Freundlichkeit … was?

Ich war mal wieder unterwegs, diesmal in Düsseldorf. Als Hotel suchte ich mir das InterCity Hotel direkt am Bahnhof aus. Das Hotel und auch die Zimmer sind nett eingerichtet und es gibt kein Grund zur Klage. Grundsätzlich sind alle Hotels, die ich in Deutschland über ein internes Tool buchen kann, inklusive Frühstück. Ich muss auf nichts besonderes achten, denn es ist einfach so.

Heute morgen war mein letzter Tag in Düsseldorf und ich checkte aus, fragte aber, ob es in Ordnung sei, wenn ich nach dem auschecken noch frühstücken gehe, was auch laut Rezeptionistin kein Problem darstellte. Also saß ich beim Frühstück und bestellte mir einen Kaffee. Die Kellnerin schaute mich etwas schräg an, in etwa mit dem Blick, wie ich denn bei ihr nur einen Kaffee bestellen könnte. Der Kaffee kam aber prompt und ich wurde nach meiner Zimmernummer gefragt. Nicht einmal eine Minute später steht sie in einem Abstand von 2,5 Metern an meinem Tisch und fragt mit lauter Stimme, wie ich mir das denn vorstellen würde, „mit dem bezahlen“.  Ich hätte schon ausgecheckt und dürfte auch nicht mehr frühstücken. Weiter wäre bei meinem Zimmer kein Frühstück inbegriffen. Sie wiederholte dann ihre Frage, wie ich mir das mit dem bezahlen vorstellen würde und ob ich denke, bei ihr bezahlen zu können. Ich erklärte, dass es sich um ein Missverständnis handeln würde und ich bereits für das Frühstück bezahlt hätte, da es mit im Zimmerpreis ist.

Die Kellnerin stapfte davon und kam dann wieder. Wieder 2,5 Meter von meinem Tisch entfernt. Wieder mit lauter Stimme wiederholte sie alles noch einmal. Sie hätte an der Rezeption nachgefragt und ich müsse jetzt sofort bei ihr bezahlen. Während sie noch laut weiter plapperte, fragte ich mich, welchen Namen wohl so ein einfaches Gemüt hätte. Ich stehe ja auch ein wenig auf Klischees, obwohl nicht nicht daran glaube. Aber trotzdem freut es mich immer wieder, wenn diese Klischees zutreffen. Und ja, bei ihr passte auch das Klischee. Ihre Eltern hatten ihr den Namen „Mandy“ verpasst.

Wie auch immer, ich stapfte zur Rezeption.
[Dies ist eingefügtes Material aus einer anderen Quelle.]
-- ==== Sys2Proof/Syntax.lean ====
section
/-! DEFINITION. Syntax.lean: every instruction of the opcode table as one constructor of `Instr`: the gang words of
R52 (an opcode whose modifier names several operations has one constructor for each), the sequencer words of R55,
the two Orangery posting words of R366, and the machine steps and outside events that the table lists beside them.
Register slots hold raw field values; `WellFormed.lean` says which of them the encodings admit. -/

namespace Sys2Proof

/-- Vector slot (R39): v0 to v191; 192 to 255 are illegal. -/
abbrev VReg := BitVec 8
/-- Scalar slot number (R39). -/
abbrev SReg := BitVec 6
/-- Predicate slot number (R39). -/
abbrev PReg := BitVec 3
/-- Tile slot number (R39); also a sequencer barrier number (R54). -/
abbrev TReg := BitVec 4
/-- Dial slot number (R39). -/
abbrev DReg := BitVec 2

/-- A word's length (R37). -/
inductive Len where
  | w64 | w96 | w128
  deriving DecidableEq, Repr

/-- The length in bytes (R43). -/
def Len.bytes : Len → Nat
  | .w64 => 8 | .w96 => 12 | .w128 => 16

/-- PRED and PINV of R38. -/
structure Guard where
  pred : PReg
  inv  : Bool
  deriving DecidableEq, Repr

/-- A vector source with its hold bit (R38, R41, R95). -/
structure HReg where
  n    : VReg
  hold : Bool
  deriving DecidableEq, Repr

/-- Rounding modifier (R40). -/
inductive RM where
  | rn | rz | ru | rd
  deriving DecidableEq, Repr

/-- Slot B of a vector operation, or the immediate that replaces it (R40): E in G64, K in G96. -/
inductive VSrc where
  | reg (r : HReg) | e10 (e : BitVec 10) | k32 (k : BitVec 32)
  deriving DecidableEq, Repr

/-- Slot B of a scalar operation, or its immediate (R40, R109). -/
inductive SSrc where
  | reg (n : SReg) | e10 (e : BitVec 10) | k32 (k : BitVec 32)
  deriving DecidableEq, Repr

structure VBin where
  g : Guard
  d : VReg
  a : HReg
  b : VSrc
  deriving DecidableEq, Repr

structure VTri where
  g : Guard
  d : VReg
  a : HReg
  b : VSrc
  c : HReg
  deriving DecidableEq, Repr

structure VUn where
  g : Guard
  d : VReg
  a : HReg
  deriving DecidableEq, Repr

structure V2 where
  g : Guard
  d : VReg
  a : HReg
  b : HReg
  deriving DecidableEq, Repr

structure V3 where
  g : Guard
  d : VReg
  a : HReg
  b : HReg
  c : HReg
  deriving DecidableEq, Repr

structure VCmp where
  g : Guard
  d : PReg
  a : HReg
  b : VSrc
  deriving DecidableEq, Repr

structure VSel where
  g : Guard
  d : VReg
  a : HReg
  b : HReg
  c : PReg
  deriving DecidableEq, Repr

/-- Tapered conversion: slot B is the scalar that holds the scale (R138). -/
structure VScl where
  g : Guard
  d : VReg
  a : HReg
  b : SReg
  deriving DecidableEq, Repr

structure SBin where
  d : SReg
  a : SReg
  b : SSrc
  deriving DecidableEq, Repr

/-- VMOVI's immediate (R101): K of I64, or K of G96. -/
inductive MovImm where
  | i26 (k : BitVec 26) | k32 (k : BitVec 32)
  deriving DecidableEq, Repr

/-- SMOVI's immediate (R109): K of I64, I96 or Q128. -/
inductive SMovImm where
  | i26 (k : BitVec 26) | i58 (k : BitVec 58) | q64 (k : BitVec 64)
  deriving DecidableEq, Repr

/-- The byte offset of WAITC (R75): E times 8 in G64, K bytes in G96. -/
inductive WaitOff where
  | e10 (e : BitVec 10) | k32 (k : BitVec 32)
  deriving DecidableEq, Repr

structure WaitcOps where
  d : SReg
  a : SReg
  b : SReg
  off : WaitOff
  deriving DecidableEq, Repr

/-- The index of a memory operand (R41): IX = 0b00, 0b01 or 0b10. -/
inductive Idx where
  | none | vec (r : HReg) | scl (n : SReg)
  deriving DecidableEq, Repr

/-- The offset field: K of M64 (14 bits), of M96 (32 bits). -/
inductive MOff where
  | k14 (k : BitVec 14) | k32 (k : BitVec 32)
  deriving DecidableEq, Repr

/-- A memory operand of the M formats: base, index, SC and offset (R18, R41). -/
structure MemRef where
  a   : SReg
  idx : Idx
  sc  : BitVec 2
  off : MOff
  deriving DecidableEq, Repr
Den Kaffee, den ich noch nicht getrunken hatte, hatte ich schon auf und auf Frühstück schon längst keine Lust mehr. Die Rezeptionistin, bei der ich auscheckte und neben der sich Mandy schon postiert hatte, ließ ich links liegen und ging direkt zu dem Kollegen, der allen Anschein nach mehr auf der Pfanne hatte, als die beiden Mädels. Ich erklärte ihm die Situation und er meinte nur nach 5 Klicks in seinem Computer: „Klar ist Frühstück inklusive. Sie haben die Firmenrate“. Mandy regte sich dann noch etwas auf, faselte etwas von ihrer Liste. Aber das wars dann auch schon. Keine Entschuldigung, kein Bedauern. Nichts, außer dumme blicke.

Naja, doch! Ich bin übernächste Woche wieder in Düsseldorf, dann aber wieder im NH Hotel. Denn dort werde ich nicht dämlich, wie auf der Straße, angemacht.